North Korea also reiterated its commitment to last month's nuclear deal. The two Koreas "agreed to make joint efforts for a smooth implementation" of the nuclear agreement, according to the statement.

The South's chief negotiator, Unification Minister Lee Jae-joung, said he set the date for the economic meeting in the hope that "everything will go smoothly," apparently referring to the nuclear pact.

After returning to Seoul, Lee told reporters that the North requested 400,000 tons of rice aid, which would be discussed during economic talks scheduled just after an April 14 deadline for the North to shut down its sole operating nuclear reactor.

He said North Korea also asked for 300,000 tons of fertilizer that would be addressed at talks between the two countries' Red Cross societies scheduled days before the April deadline.

The meeting in Pyongyang between the two Koreas was the first such Cabinet-level dialogue in seven months, fostered by the North's agreement last month with the U.S. and four other countries to take initial steps toward abandoning its nuclear weapons program.

South Korea has been one of the North's main aid sources since the two nations held their first and only summit in 2000, and this week's meetings were the 20th Cabinet-level talks since then.

But South Korea halted rice and fertilizer shipments to the North after it test-fired a barrage of missiles last July, and relations worsened following North Korea's Oct. 9 underground nuclear test.
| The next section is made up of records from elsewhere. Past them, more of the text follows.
-- ==== Sys2Proof/Tests/Slice0.lean ====
section
/-!
SUPPORT. The model's own tests. Expected values are the vectors of 95_test_vectors.md (their ids stand in the
docstrings), the encodings of 30_encoding.md, or worked by hand from the rule named. The `witness_` theorems show, for
each statement of Obligations.lean that has hypotheses, a state and operands that meet them, one per clause.
-/

namespace Sys2Proof.Tests

open Sys2Proof.Machine

/-! ## Helpers -/

/-- `p` holds of the next state an operation answers. -/
def onNext (o : Host.Outcome State Fault Refusal) (p : State → Bool) : Bool :=
  match o with
  | .next t => p t
  | .fault _ => false
  | .refused _ => false

/-- REF with `C = 4` (the ring vectors), and every capability present. -/
def ref4 : Params := { Params.ref with capacity := 4 }

def allCaps : Caps := ⟨true, true, true, true, true, true⟩

/-- A state inside a session, at `pc`, in AwaitingInit. -/
def inLoop (p : Params) (pc : ControlPoint) : State :=
  { State.resetWith p with pc := pc, inputs := ⟨allCaps, 0, 0⟩, expectedByteCount := 1 }

/-- The ring holds these cells. -/
def withRing (cells : Mem) (head tail count : Nat) (s : State) : State :=
  { s with rb := { buf := cells, head := head, tail := tail, count := count, ovf := 0 } }

/-- At DISPATCH in AwaitingInit with one byte staged. -/
def gotByte (b : Byte) : State := { inLoop Params.ref .dispatch with staging := [(0, b)], stagedLen := 1 }

/-- At DISPATCH in AwaitingCommand with a command frame staged. -/
def gotFrame (o k : Byte) : State :=
  { inLoop Params.ref .dispatch with
    hostInitDone := true, expectedByteCount := 2, staging := [(0, o), (1, k)], stagedLen := 2 }

/-- At DISPATCH in ExecutingCommand of READ-stub, its 4-byte sub-frame staged. -/
def gotSub : State :=
  { inLoop Params.ref .dispatch with
    hostInitDone := true, selectedCommand := some 0x11, expectedByteCount := 4
    staging := [(0, 0x08), (1, 0x00), (2, 0x00), (3, 0x00)], stagedLen := 4 }

/-- The same, waiting for the work step. -/
def waiting : State := { gotSub with pc := .cmdWait }

/-- The full ring of vector RB-3. -/
def fullRing (p : Params) : State := withRing [(0, 0x04), (1, 0x01), (2, 0x02), (3, 0x03)] 1 1 4 (inLoop p .guard)

def dropNewest4 : Params := { ref4 with overflowPolicy := .dropNewest }

/-- The next turn is `t`. -/
def turn (t : Turn) (s : State) : State := { s with turns := [t] }

/-! ## Well-formedness: an ill-formed term for each check -/

def clash : Params := { Params.ref with quitByte := 0x7F }

theorem test_wellFormed_refuses :
    WellFormed clash .quit = false ∧
    WellFormed Params.ref (.noise 0x7F) = false ∧
    WellFormed Params.ref (.noise 0xA5) = false ∧
    WellFormed Params.ref (.cmdBadsum 0x11 0xEE) = false ∧
    WellFormed Params.ref (.cmdUnsupported 0x11) = false ∧
    WellFormed Params.ref (.cmdSelect 0x22) = false ∧
    WellFormed Params.ref (.subframe [0, 0, 0, 0, 0, 0, 0, 0, 0]) = false ∧
    WellFormed Params.ref (.drain 9) = false ∧
    WellFormed Params.ref (.tick 0) = false ∧
    WellFormed Params.ref (.request 9) = false ∧
    WellFormed Params.ref (.workStep 0x22 [] .done) = false ∧
    WellFormed Params.ref (.workStep 0x11 [.breach .touchRing] .done) = false ∧
    WellFormed Params.ref (.workStep 0x11 [.request 9] .done) = false ∧
    WellFormed Params.ref (.wsCall 0x22) = false ∧
    WellFormed clash (.start allCaps 0 0) = false ∧
    WellFormed Params.ref (.exit none) = false := by decide

theorem test_wellFormed_accepts :
    WellFormed Params.ref .quit = true ∧
    WellFormed Params.ref (.noise 0x79) = true ∧
    WellFormed Params.ref (.cmdBadsum 0x11 0x11) = true ∧
    WellFormed Params.ref (.cmdUnsupported 0x22) = true ∧
    WellFormed Params.ref (.cmdSelect 0x43) = true ∧
    WellFormed Params.ref (.subframe []) = true ∧
    WellFormed Params.ref (.drain 8) = true ∧
    WellFormed Params.ref (.tick 1) = true ∧
    WellFormed Params.ref (.request 0) = true ∧
    WellFormed Params.ref (.workStep 0x11 [.sendByte 0x79, .request 1] .cont) = true ∧
    WellFormed Params.ref (.start allCaps 0 0) = true ∧
    WellFormed Params.ref (.exit (some .quit)) = true := by decide

/-! ## Decoding: the words of 30_encoding.md written out bit by bit, at REF's values -/

theorem test_decode_init : decode Params.ref .w1 [0b01111111] = .ok (.init, []) := rfl
theorem test_decode_quit : decode Params.ref .w1 [0b10100101] = .ok (.quit, []) := rfl
/-- The ACK value is noise when received (E-4). -/
theorem test_decode_noise : decode Params.ref .w1 [0b01111001] = .ok (.noise 0x79, []) := rfl
theorem test_decode_badsum : decode Params.ref .w2 [0b00010001, 0b00010001] = .ok (.cmdBadsum 0x11 0x11, []) := rfl
/-- An unregistered opcode with a bad checksum is CMD_BADSUM (E-9). -/
theorem test_decode_badsum_first : decode Params.ref .w2 [0b00100010, 0b00100010] = .ok (.cmdBadsum 0x22 0x22, []) :=
  rfl
theorem test_decode_unsupported : decode Params.ref .w2 [0b00100010, 0b11011101] = .ok (.cmdUnsupported 0x22, []) :=
  rfl
/-- `7F 80` after the handshake is an opcode, not INIT (E-12). -/
theorem test_decode_init_opcode : decode Params.ref .w2 [0b01111111, 0b10000000] = .ok (.cmdUnsupported 0x7F, []) :=
  rfl
theorem test_decode_select : decode Params.ref .w2 [0b01000011, 0b10111100] = .ok (.cmdSelect 0x43, []) := rfl
theorem test_decode_subframe :
    decode Params.ref (.w3 4) [0b00001000, 0, 0, 0, 0b00000011] = .ok (.subframe [0x08, 0, 0, 0], [0x03]) := rfl
theorem test_decode_empty_subframe : decode Params.ref (.w3 0) [0xFF] = .ok (.subframe [], [0xFF]) := rfl
theorem test_decode_ack : decode Params.ref (.t1 .onInit) [0b01111001] = .ok (.txAck, []) := rfl
theorem test_decode_nack : decode Params.ref (.t1 .onUnsupported) [0b00011111] = .ok (.txNack, []) := rfl
theorem test_decode_data : decode Params.ref (.t1 .workStep) [0b01111001] = .ok (.txData 0x79, []) := rfl
theorem test_decode_rejects :
    decode Params.ref .w2 [0x11] = .error (.tooFewBytes 2 1) ∧
    decode Params.ref (.t1 .onInit) [0x1F] = .error (.notAck 0x1F) ∧
    decode Params.ref (.t1 .onUnsupported) [0x79] = .error (.notNack 0x79) := ⟨rfl, rfl, rfl⟩

/-- The table's numbering: a W2 frame's opcode is bits 15:8, its checksum 7:0. -/
theorem test_tableWord :
    decodeTableWord 8 0x7F = some .init ∧ decodeTableWord 8 0xA5 = some .quit ∧
    decodeTableWord 8 0x00 = some (.noise 0x00) ∧ decodeTableWord 16 0x1111 = some (.cmdBadsum 0x11 0x11) ∧
    decodeTableWord 16 0x22DD = some (.cmdUnsupported 0x22) ∧ decodeTableWord 16 0x11EE = some (.cmdSelect 0x11) ∧
    decodeTableWord 0 0 = some (.subframe []) := by decide

/-- The first step after placing a frame runs its token. -/
theorem test_fetchWord_init :
    onNext (step (State.reset.withFetchWord 8 0x7F)) (fun t =>
      t.hostInitDone && t.hist == [.tx 0x79] && t.pc == .guard && t.expectedByteCount == 2) = true := by decide
theorem test_fetchWord_select :
    onNext (step (State.reset.withFetchWord 16 0x43BC)) (fun t =>
      t.selectedCommand == some 0x43 && t.expectedByteCount == 1 && t.hist == []) = true := by decide
theorem test_fetchWord_subframe :
    onNext (step (State.reset.withFetchWord 24 0x030201)) (fun t =>
      t.pc == .cmdWait && t.hist == [.workStep 0x00] && readCell t.staging 0 == some 0x01) = true := by decide

/-! ## Tokens -/

/-- E-1. -/
theorem test_init : onNext (exec .init (gotByte 0x7F)) (fun t =>
    t.hostInitDone && t.expectedByteCount == 2 && t.hist == [.tx 0x79] && phase t == .awaitingCommand) = true := by
  decide
/-- E-2. -/
theorem test_quit : onNext (exec .quit (gotByte 0xA5)) (fun t =>
    t.endCause == some .quit && t.pc == .exit && t.hist == [] && !t.hostInitDone) = true := by decide
/-- E-4: the ACK value as noise. -/
theorem test_noise : onNext (exec (.noise 0x79) (gotByte 0x79)) (fun t =>
    t.expectedByteCount == 1 && phase t == .awaitingInit && t.hist == []) = true := by decide
/-- E-8: no `tx`. -/
theorem test_badsum : onNext (exec (.cmdBadsum 0x11 0x11) (gotFrame 0x11 0x11)) (fun t =>
    t.endCause == some .checksumFail && t.pc == .exit && t.hist == []) = true := by decide
/-- E-10: with logging enabled one log record. -/
theorem test_badsum_logs :
    onNext (exec (.cmdBadsum 0x11 0x11)
      { gotFrame 0x11 0x11 with cfg := { Params.ref with logEnabled := true } }) (fun t =>
      t.hist == [.log .checksumFail]) = true := by decide
/-- E-7. -/
theorem test_unsupported : onNext (exec (.cmdUnsupported 0x22) (gotFrame 0x22 0xDD)) (fun t =>
    t.endCause == some .unsupported && t.pc == .exit && t.hist == [.tx 0x1F]) = true := by decide
/-- E-5. -/
theorem test_select : onNext (exec (.cmdSelect 0x11) (gotFrame 0x11 0xEE)) (fun t =>
    t.selectedCommand == some 0x11 && t.expectedByteCount == 4 && t.hist == []) = true := by decide
/-- E-6: a descriptor with no first sub-frame. -/
theorem test_select_empty : onNext (exec (.cmdSelect 0x00) (gotFrame 0x00 0xFF)) (fun t =>
    t.selectedCommand == some 0x00 && t.expectedByteCount == 0) = true := by decide
/-- P2 step 4. -/
theorem test_subframe : onNext (exec (.subframe [0x08, 0, 0, 0]) gotSub) (fun t =>
    t.pc == .cmdWait && t.hist == [.workStep 0x11] && t.expectedByteCount == 4) = true := by decide
theorem test_wsCall : onNext (exec (.wsCall 0x11) gotSub) (fun t =>
    t.pc == .cmdWait && t.hist == [.workStep 0x11]) = true := by decide
/-- Q-8: `Done` overrides the step's request. -/
theorem test_wsDone :
    onNext (exec .wsDone { waiting with wsResult := some .done, expectedByteCount := 5 }) (fun t =>
      t.expectedByteCount == 2 && t.selectedCommand == none && t.hist == [.wsRet .done] && t.pc == .guard) = true := by
  decide
/-- Q-9: without a request the size stays. -/
theorem test_wsContinue : onNext (exec .wsContinue { waiting with wsResult := some .cont }) (fun t =>
    t.expectedByteCount == 4 && t.selectedCommand == some 0x11 && t.hist == [.wsRet .cont] && t.pc == .guard) = true := by
  decide

/-! ## Sent bytes -/

theorem test_txAck : onNext (exec .txAck waiting) (fun t => t.hist == [.tx 0x79]) = true := by decide
theorem test_txNack : onNext (exec .txNack waiting) (fun t => t.hist == [.tx 0x1F]) = true := by decide
theorem test_txData : onNext (exec (.txData 0xC3) waiting) (fun t => t.hist == [.tx 0xC3]) = true := by decide

/-! ## Ring buffer -/

/-- RB-3: the oldest byte is overwritten. -/
theorem test_push_overwrites :
    onNext (exec (.push 0x05) { fullRing ref4 with uartPending := [0x05] }) (fun t =>
      t.rb == ⟨[(0, 0x04), (1, 0x05), (2, 0x02), (3, 0x03)], 2, 2, 4, 1⟩ && t.uartPending == []) = true := by decide
/-- RB-2: the tail wraps. -/
theorem test_push_wraps :
    onNext (exec (.push 0x04)
      { withRing [(0, 1), (1, 2), (2, 3)] 0 3 3 (inLoop ref4 .guard) with uartPending := [0x04] }) (fun t =>
      t.rb == ⟨[(0, 1), (1, 2), (2, 3), (3, 4)], 0, 0, 4, 0⟩) = true := by decide
/-- RB-9. -/
theorem test_drain_wraps :
    onNext (exec (.drain 2) (withRing [(0, 0xEE), (3, 0x11)] 3 1 2 (inLoop ref4 .drain))) (fun t =>
      t.staging == [(0, 0x11), (1, 0xEE)] && t.rb.head == 1 && t.rb.tail == 1 && t.rb.count == 0 &&
      t.stagedLen == 2 && t.ie && t.hist == [.irqDisable, .irqEnable]) = true := by decide
/-- RB-12. -/
theorem test_drain_underflow :
    onNext (exec (.drain 2) (withRing [(0, 0x11)] 0 1 1 (inLoop ref4 .drain))) (fun t =>
      t.fault == some .drainUnderflow) = true := by decide
/-- RB-14. -/
theorem test_rbReset :
    onNext (exec .rbReset { inLoop ref4 .guard with rb := ⟨[(2, 1), (3, 2), (0, 3)], 2, 1, 3, 5⟩ }) (fun t =>
      t.rb == ⟨[], 0, 0, 0, 0⟩) = true := by decide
The provocations were the most serious challenge yet to South Korea's "sunshine" policy of engagement with its longtime foe, which has been criticized by conservatives for helping prop up the North's totalitarian regime without requiring reforms or disarmament.

On Friday, the two Koreas also agreed to conduct a long-delayed test run of trains on rebuilt tracks through their heavily armed border in the first half of the year. A planned test last year was called off by the North, whose military had said appropriate security arrangements had not been made.

As expected, the North and South also agreed Friday to resume reunions of families divided by the border, with meetings via a video link set for this month and face-to-face encounters in May. The North put the reunions on hold last year after the South suspended aid.